Five RAG Patterns We Keep Building on Google Cloud, and When Each One Is Right

“Just add RAG” has become the default answer to GenAI quality problems, and like most default answers it’s right often enough to be dangerous. Most production retrieval pipelines we’ve seen in the wild are built on a vague memory of a tutorial: chunk the docs, embed them, top-k cosine similarity, stuff into the prompt. That’s the naive pattern. It works for some use cases and quietly fails on most others.

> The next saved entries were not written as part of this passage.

-- ==== Sys2Proof/Machine/Flags.lean ====
section
/-! DEFINITION. The two control flags (spec/10_state.md R29 to R31). There are no condition codes: no instruction has
a flag side effect but HLT and WAIT (R32). Results of comparisons are words in registers, written here once. -/

namespace Sys2Proof.Machine

/-- The Halt flag is set: by `HLT` only (R30). -/
def State.setHalt (s : State) : State := { s with halt := true }

/-- The Wait flag is set: by `WAIT` only (R31). -/
def State.setWait (s : State) : State := { s with wait := true }

/-- A cycle signal is ignored while a control flag is set (spec/60_exceptions.md R271). -/
def State.stopped (s : State) : Bool := s.halt || s.wait

end Sys2Proof.Machine
end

This post walks through the five patterns we reach for at Accelyze, mapped to the GCP components that implement them. The point isn’t to pick the most sophisticated one. It’s to pick the simplest one that meets your retrieval quality bar.

The patterns at a glance

Pattern	When it’s right	GCP components
Naive RAG	Small static corpus, simple Q&A, low latency budget	AlloyDB `pgvector` or Vertex AI Vector Search
Hybrid (BM25 + vector)	Exact-match terms matter (codes, names, clause labels)	AlloyDB with `pgvector` + `tsvector`, or Vertex AI Search (Agent Search)
Agentic RAG	Queries that need decomposition or multi-source lookup	Vertex AI Agent Builder / ADK (part of the Gemini Enterprise Agent Platform) + Gemini function calling
GraphRAG	Highly connected data, entity relationships matter	Spanner Graph or Neo4j Aura on GCP, plus AlloyDB
Multi-hop / query decomposition	Questions that span multiple documents or facts	Gemini reasoning + iterative retrieval

Pattern 1: Naive RAG

The pattern everyone starts with. Chunk documents, embed them, store the embeddings, retrieve top-k by cosine similarity, inject into the prompt.

User query
   │
   ├──► Embed (gemini-embedding-001)
   │
   ├──► ANN search (pgvector or Vertex AI Vector Search) → top-k chunks
   │
   └──► Gemini generation with chunks in context

When it works: small to medium corpora (under 100K chunks), Q&A on relatively self-contained passages, latency budget under a second, no need for exact-term matching, no entity relationships.

When it falls over:

Queries that depend on a specific code, model number, or product SKU. Pure semantic similarity will miss these.
Multi-document synthesis. Top-k retrieval is per-query, single-shot. It can’t reason about what to retrieve next.
Long-tail queries on technical content. Embeddings are biased toward training data distribution. Niche domains underperform.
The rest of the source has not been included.